Die Inselregierung forderte umgehend Unterstützung von Forstbrigaden und dem Militär an. Daraufhin teilten sich zwei konkurrierende Reedereien ihre Fahrgäste so auf, dass eine Fähre ausschließlich Helfer und Material nach La Palma transportieren konnte.

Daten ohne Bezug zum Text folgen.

/-! ### Temperature (R373 to R376) -/

/-- A code in quarters of a degree as a signed number. -/
def tempOf (code : Nat) : Int := sext 16 code

/-- The sensors of a die that are not excluded and have a reading: number and temperature. -/
def Device.readings (s : Device) (die : Nat) : List (Nat × Int) :=
  (List.range 112).filterMap fun k =>
    let x := SMap.get {} s.bask.sensors (die * 128 + k)
    if x.excl then none else x.code.map fun c => (k, tempOf c)

/-- The hottest reading, the lowest-numbered sensor of several. -/
def hottest (l : List (Nat × Int)) : Option (Nat × Int) :=
  l.foldl (fun m e => match m with | some b => if b.2 < e.2 then some e else m | none => some e) none

/-- Excluded sensors of a die. -/
def Device.excluded (s : Device) (die : Nat) : Nat :=
  ((List.range 112).filter fun k => (SMap.get {} s.bask.sensors (die * 128 + k)).excl).length

/-- The thermal ceiling may not rise above this: OP1 with more than 8 sensors excluded (R373). -/
def Device.thermTop (s : Device) (die : Nat) : Nat := if 8 < s.excluded die then 1 else 7

/-- The 115 °C trip (R375): every die's fabric goes to OP0 and its Pond to PARKED (R77), the host cores' clocks stop, and the islands receive THERMAL. -/
def Device.trip (s : Device) (die : Nat) : Device :=
  let s1 := s.set 0 BASK_STATUS_TRIP
  let s2 := (List.range 4).foldl (fun (s : Device) d =>
    let s3 := (s.applyPoint d 0).setBaskDie d { (s.applyPoint d 0).baskDie d with late := none, drop := none }
    if s3.rd d POND_STATUS_MODE = 0 then s3.wr d POND_STATUS_MODE 1 else s3) s1
  s2.baskViews.raiseCause cTHERMAL die 0

/-- One conversion of every sensor of a die (R373): the code, and exclusion for a code out of range or stuck. -/
def Device.convert (s : Device) (die : Nat) (codes : List Nat) : Device :=
  let old := fun k => SMap.get ({} : Sensor) s.bask.sensors (die * 128 + k)
  let changed := (List.range 112).filter fun k => (old k).code.isSome && (old k).code ≠ some (wd codes k % 65536)
  let new := fun (k : Nat) =>
    let o := old k
    let c := wd codes k % 65536
    let same := if o.code = some c then o.same + 1 else 1
    let moved := (if o.code = some c then o.moved else false) || changed.any (· ≠ k)
    { code := some c, same := same, moved := moved,
      excl := o.excl || decide (tempOf c < -220) || decide (600 < tempOf c) || (decide (2000 ≤ same) && moved) : Sensor }
  let fails := (List.range 112).any fun k => (new k).excl && !(old k).excl
  let s1 : Device := { s with bask := { s.bask with
    sensors := (List.range 112).foldl (fun m k => SMap.put {} m (die * 128 + k) (new k)) s.bask.sensors } }
  if fails then s1.set die BASK_STATUS_SENSOR_FAIL else s1

/-- The body of TEMP_CONVERSION (R373, R375, R376): the die's 112 codes, in the order of its sensors. -/
def tempConversionBody (die : Nat) (codes : List Nat) (s : Device) : Device :=
  let before := s.readings die
  let s1 := s.convert die codes
  let now := s1.readings die
  let s2 := s1.wr die BASK_STATUS_COLD (b2n (now.any fun e => e.2 < -160))
  let s3 := match hottest now with
    | some (k, t) => (s2.wr die BASK_TEMP_MAX_SENSOR k).wr die BASK_TEMP_MAX_TEMP (wrapN 16 t)
    | none => s2
  let s4 := if s3.thermTop die < s3.rd die BASK_STATUS_THERM_CEIL then s3.wr die BASK_STATUS_THERM_CEIL 1 else s3
  if ¬ s4.on 0 BASK_STATUS_TRIP ∧ now.any fun e => 460 ≤ e.2 && before.any fun b => b.1 = e.1 && 460 ≤ b.2 then s4.trip die
  else s4.baskViews

/-- A die's thermal ceiling at a sample edge (R374): it falls one point below the point in force at the first hot edge, and by one more
after each further 1 ms of hot edges; it rises by one after each 10 ms of cool edges. A fall applies at the next edge. -/
def Device.thermalEdge (s : Device) (die : Nat) : Device :=
  match hottest (s.readings die) with
  | none => s
  | some (_, t) =>
    let hot : Int := 4 * s.rd 0 BASK_CTL_HOT_C
    let cool : Int := hot - 4 * s.rd 0 BASK_CTL_HYST_C
    let x := s.baskDie die
    let now := s.chorus.edgeTime
    let c := s.rd die BASK_STATUS_THERM_CEIL
    let lower := fun (s : Device) (n hotAt : Nat) =>
      (s.wr die BASK_STATUS_THERM_CEIL n).setBaskDie die { x with hot := some hotAt, cool := none, drop := some n }
    if hot ≤ t then
      match x.hot with
      | none => lower s (min c (s.point die - 1)) (now + 1000000)
      | some h => if h ≤ now then lower s (c - 1) (h + 1000000) else s.setBaskDie die { x with cool := none }
    else if cool ≤ t then s.setBaskDie die { x with hot := none, cool := none }
    else match x.cool with
      | none => s.setBaskDie die { x with hot := none, cool := some (now + 10000000) }
      | some h =>
        if h ≤ now then
          (s.wr die BASK_STATUS_THERM_CEIL (min (c + 1) (s.thermTop die))).setBaskDie die { x with hot := none, cool := some (h + 10000000) }
        else s.setBaskDie die { x with hot := none }

/-! ### The power estimate and calibration (R377, R378) -/

/-- A quotient as a register holds it, where which way it rounds is not stated: an exact one is itself, any other one of its two neighbours. -/
def freeDiv (x n : Nat) : Nat := x / n + b2n (decide (x % n ≠ 0) && Config.roundUp x n)

/-- A power in mW/4,096 as a register of 1/10 W holds it. -/
def toDw (x : Nat) : Nat := freeDiv x 409600

/-- The body of POWER_ESTIMATE (R377): for each die the terms of its domains, as (rail, mW), each multiplied by its rail's gain. -/
def powerEstimateBody (terms : List (List (Nat × Nat))) (s : Device) : Device :=
  let g := fun (e : Nat × Nat) => e.2 * s.rd 0 (BASK_RAIL_GAIN (e.1 % 8))
  let dies := (List.range 4).map fun d => ((terms.getD d []).map g).foldl (· + ·) 0
  let all := dies.foldl (· + ·) 0
  let s1 : Device := { s with bask := { s.bask with
    windows := s.bask.windows ++ [(s.rc, all :: dies)]
    railSum := terms.flatten.foldl (fun m e => SMap.put 0 m (e.1 % 8) (SMap.get 0 m (e.1 % 8) + g e)) s.bask.railSum
    railWins := s.bask.railWins + 1 } }
  (List.range 4).foldl (fun (s : Device) d => s.wr d BASK_DIE_POWER_NOW_DW (toDw (wd dies d))) (s1.wr 0 BASK_POWER_NOW_DW (toDw all))

/-- One rail's reading (R378): the gain moves an eighth of the way to the measured power, within 0.80 and 1.25. Where the estimate is 0
the manual states no gain: a free value within the clamp. -/
def Device.calRail (s : Device) (n : Nat) (read : Option (Nat × Nat)) : Device :=
  match read with
  | none => s.addHold 0 BASK_COUNT_CAL_SKIP 1
  | some (mV, mA) =>
    let s1 := s.wr 0 (BASK_RAIL_P_POWER_DW n) (freeDiv (mV * mA) 100000)
    let g := s.rd 0 (BASK_RAIL_GAIN n)
    let est := SMap.get 0 s.bask.railSum n
    if est = 0 then { (s1.wr 0 (BASK_RAIL_GAIN n) (3277 + Config.freeWord s1.fresh % 1844)) with fresh := s1.fresh + 1 }
    else
      -- P_est in µW is est × 1,000 / (4,096 × windows), and P_meas is mV × mA
      let num := g * (7 * (est * 1000) + mV * mA * 4096 * s.bask.railWins)
      let den := 8 * (est * 1000)
      let v := freeDiv num den
      if v < 3277 ∨ 5120 < v then (s1.wr 0 (BASK_RAIL_GAIN n) (max 3277 (min v 5120))).addHold 0 BASK_COUNT_CAL_CLAMP 1
      else s1.wr 0 (BASK_RAIL_GAIN n) v

/-- The body of CALIBRATION (R378, R468): every 1 ms, the readings of the enabled rails in mV and mA, none for one that failed or did
not fit. -/
def calibrationBody (reads : List (Nat × Option (Nat × Nat))) (s : Device) : Device :=
  let s1 := if s.calOn then
      (List.range 8).foldl (fun (s : Device) n =>
        if s.on 0 (BASK_RAIL_EN n) then s.calRail n ((reads.find? (·.1 = n)).bind (·.2)) else s) s
    else s
  { s1 with bask := { s1.bask with railSum := [], railWins := 0 } }

/-! ### The cap (R379, R380, R387) -/

/-- The body of BASK_CAP_WRITE (R379, R387). -/
def capWriteBody (die value : Nat) (atEdge : Bool) (s : Device) : Device :=
  if die ≠ 0 then s
  else if 200 ≤ bits value 0 11 ∧ bits value 0 11 ≤ 1600 then
    { s with bask := { s.bask with cap := s.bask.cap.write (bits value 0 11) atEdge } }
  else s.set 0 BASK_STATUS_RANGE_ERR

/-- The averages over the tick that ends, of the device and of the dies: of the windows that end 2,400 rc or more before the edge. -/
def Device.tickAverages (s : Device) (len : Nat) : Option (List Nat) :=
  let w := s.bask.windows.filter fun e => e.1 + 2400 ≤ len
  if w.isEmpty then none
  else some ((List.range 5).map fun i => (w.map fun e => wd e.2 i).foldl (· + ·) 0 / w.length)

/-- The classes that have an enabled ring (R204). -/
def Device.ringClasses (s : Device) : List Nat :=
  (List.range 16).filter fun c => s.disp.rings.any fun e => e.2.state = 1 && rdClass e.2.desc = c

/-- The cap's rule at a sample edge (R379): the first action whose condition holds. `cap0` is the cap during the tick that ended, which the
count of low ticks compares with. -/
def Device.capEdge (s : Device) (avg cap0 : Nat) : Device :=
  let cap := s.rd 0 BASK_CAP_CAP_DW * 409600
  let top := (List.range 4).foldl (fun m d => max m (s.point d)) 0
  let below := if 10 * avg < 9 * (cap0 * 409600) then s.bask.below + 1 else 0
  let s1 : Device := { s with bask := { s.bask with below := below } }
  if cap < avg then
    if 1 < top then s1.wr 0 BASK_STATUS_CAP_CEIL (top - 1)
    else match s1.ringClasses.find? fun c => !s1.bask.parked.contains c with
      | some c => { s1 with bask := { s1.bask with parked := c :: s1.bask.parked } }
      | none => s1.set 0 BASK_STATUS_CAP_UNMET
  else if 40 ≤ below then
    let s2 : Device := { (s1.clr 0 BASK_STATUS_CAP_UNMET) with bask := { s1.bask with below := 0, parked := s1.bask.parked.drop 1 } }
    if s1.bask.parked.isEmpty then s2.wr 0 BASK_STATUS_CAP_CEIL (min 7 (s.rd 0 BASK_STATUS_CAP_CEIL + 1)) else s2
  else s1.clr 0 BASK_STATUS_CAP_UNMET

/-- A cap that waits comes into force at a sample edge, or at the next one if it was written in the edge's own rc (R387). -/
def Device.applyCap (s : Device) : Device :=
  let s1 := match s.bask.cap.now with | some v => s.wr 0 BASK_CAP_CAP_DW v | none => s
  { s1 with bask := { s.bask with cap := s.bask.cap.pass } }

/-- Bask at a sample edge (R371 to R374, R379): the new cap, the averages of a tick of `len` rc, the cap's rule, the points of the dies
(`late` are those whose regulator has not reached a raised voltage), the thermal ceilings, and the grants of the phase to come. -/
def Device.powerEdge (s : Device) (len : Nat) (late : List Nat) : Device :=
  let cap0 := s.rd 0 BASK_CAP_CAP_DW
  let s1 := s.applyCap
  let s2 := match s1.tickAverages len with
    | some l =>
      let s2 := (List.range 4).foldl (fun (s : Device) d => s.wr d BASK_DIE_POWER_TICK_DW (toDw (wd l (d + 1))))
        (s1.wr 0 BASK_POWER_TICK_DW (toDw (wd l 0)))
      s2.capEdge (wd l 0) cap0
    | none => s1
  let s3 : Device := { s2 with bask := { s2.bask with windows := [] } }
  let s4 := (List.range 4).foldl (fun (s : Device) d => s.pointEdge d (late.contains d)) s3
  let s5 := (List.range 4).foldl (fun (s : Device) d => if s.on 0 BASK_STATUS_TRIP then s else s.thermalEdge d) s4
  let s6 := s5.passPhase (if s5.syncOpGroup.isSome then 3 else 1)
  let s7 := (List.range 4).foldl (fun (s : Device) d =>
    s.wr d BASK_AGE_HOURS (min 255 ((s.chorus.edgeTime - s.bask.aged) / 3600000000000))) s6
  s7.baskViews

/-! ### Ageing (R384, R385) -/

/-- BASK_OP_n.V_MV: the planned voltage of each point, the highest over the dies. -/
def Device.showVolts (s : Device) : Device :=
  (List.range 8).foldl (fun (s : Device) n =>
    if n = 0 then s
    else s.wr 0 (BASK_OP_V_MV n) ((List.range 4).foldl (fun m d => max m (SMap.get 0 s.bask.volts (d * 8 + n))) 0)) s

/-- A die's voltages are planned from those it needs, in mV by point from OP1 (R384, R385): clamped to the bounds of R366, and only raised
in service; a need above the bound of a point below OP7 sets AGE_LIMIT. -/
def Device.planDie (s : Device) (die : Nat) (need : List Nat) (start : Bool) : Device :=
  let v := fun n => max (opVmin n) (min (wd need (n - 1)) (opVmax n))
  let s1 : Device := { s with bask := { s.bask with
    volts := (List.range 8).foldl (fun m n => if n = 0 then m
      else SMap.put 0 m (die * 8 + n) (if start then v n else max (v n) (SMap.get 0 m (die * 8 + n)))) s.bask.volts } }
  if (List.range 7).any fun n => n ≠ 0 ∧ opVmax n < wd need (n - 1) then s1.set die BASK_STATUS_AGE_LIMIT else s1

/-- OP7 is retired until the next start where a die needs more than 920 mV for it (R385); dies at OP7 drop at the next edge. -/
def Device.retireOp7 (s : Device) : Device :=
  (List.range 4).foldl (fun (s : Device) d => if s.point d = 7 then s.setBaskDie d { s.baskDie d with drop := some (min 6 ((s.baskDie d).drop.getD 6)) } else s)
    ((s.set 0 BASK_STATUS_OP7_RETIRED).set 0 (BASK_OP_RETIRED 7))

/-- A measurement (R384): for each die the least slack at OP7 in ps and the voltage it needs for each point. -/
def Device.measureAge (s : Device) (dies : List (Nat × List Nat)) (start : Bool) : Device :=
  let s1 := (List.range 4).foldl (fun (s : Device) d =>
    let m := dies.getD d (0, [])
    (s.planDie d m.2 start).wr d BASK_AGE_SLACK_PS (min 255 m.1)) s
  let s2 := if dies.any fun m => 920 < wd m.2 6 then s1.retireOp7 else s1
  { s2.showVolts with bask := { s2.showVolts.bask with aged := s2.chorus.time } }

/-- The body of AGEING_MEASURE (R384): at the first test window after every 24 hours of device time since ready. -/
def ageingBody (dies : List (Nat × List Nat)) (s : Device) : Device :=
  let day := 86400000000000
  if (s.chorus.time - s.bask.readyAt) / day ≤ (s.bask.aged - s.bask.readyAt) / day then s
  else
    let s1 := (List.range 4).foldl (fun (s : Device) d => (s.addHold d BASK_AGE_COUNT 1).clr d BASK_AGE_HOURS) (s.measureAge dies false)
    s1.baskViews

/-! ### Writes (R386) -/

/-- A write to BASK_CTL: out-of-range values are refused whole; LOCK locks the block's RWL fields. -/
def baskCtlWrite (die value : Nat) (s : Device) : Device :=
  if die ≠ 0 then s
  else
    let lock := fun (s : Device) => if bit value 31 then s.set 0 BASK_CTL_LOCK else s
    if s.on 0 BASK_CTL_LOCK then s
    else if bits value 8 8 < 85 ∨ 105 < bits value 8 8 ∨ bits value 0 4 = 0 then s.set 0 BASK_STATUS_RANGE_ERR
    else (lock (((s.wr 0 BASK_CTL_CAL_EN (bits value 16 1)).wr 0 BASK_CTL_HOT_C (bits value 8 8)).wr 0 BASK_CTL_HYST_C (bits value 0 4))).baskViews

/-- A write to BASK_TEMP_SEL. -/
def baskTempSelWrite (die value : Nat) (s : Device) : Device :=
  if 111 < bits value 0 7 then s.set die BASK_STATUS_RANGE_ERR else s.wr die BASK_TEMP_SEL_SENSOR (bits value 0 7)

/-- What BASK_TEMP_VAL reads: VALID, EXCLUDED and the reading of the sensor selected. -/
def Device.tempVal (s : Device) (die : Nat) : Nat :=
  let x := SMap.get ({} : Sensor) s.bask.sensors (die * 128 + s.rd die BASK_TEMP_SEL_SENSOR)
  b2n x.code.isSome * 2 ^ 31 + b2n x.excl * 2 ^ 30 + x.code.getD 0

end Sys2Proof.Machine
end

Sturm facht Waldbrand auf La Palma zusätzlich an

Inselpräsident Pedro Sánchez sprach den Anwohnern Mut zu und erklärte, dass die Regierung helfen würde. Sein akuter Dank galt zunächst den Helfern, wie Sánchez auf Twitter schrieb: „Meine ganze Unterstützung gilt dem Rettungspersonal, das für diesen Waldbrand aktiviert wurde, und den Freiwilligen, die in einer schwierigen Nacht auf La Palma helfen.“

Die Kanarischen Inseln waren am Donnerstag von starken Winden heimgesucht worden. Sturmböen mit Geschwindigkeiten von bis zu 70 Kilometern pro Stunde hatten La Palma eine Wetterwarnung der Stufe Gelb beschert. Die Winde hatten die Flammen zunächst stark angefacht. In der Nacht zu Freitag änderte sich das Wetter schließlich. Der Wind flaute ab und Regenfälle halfen dabei, das Feuer unter Kontrolle zu bringen.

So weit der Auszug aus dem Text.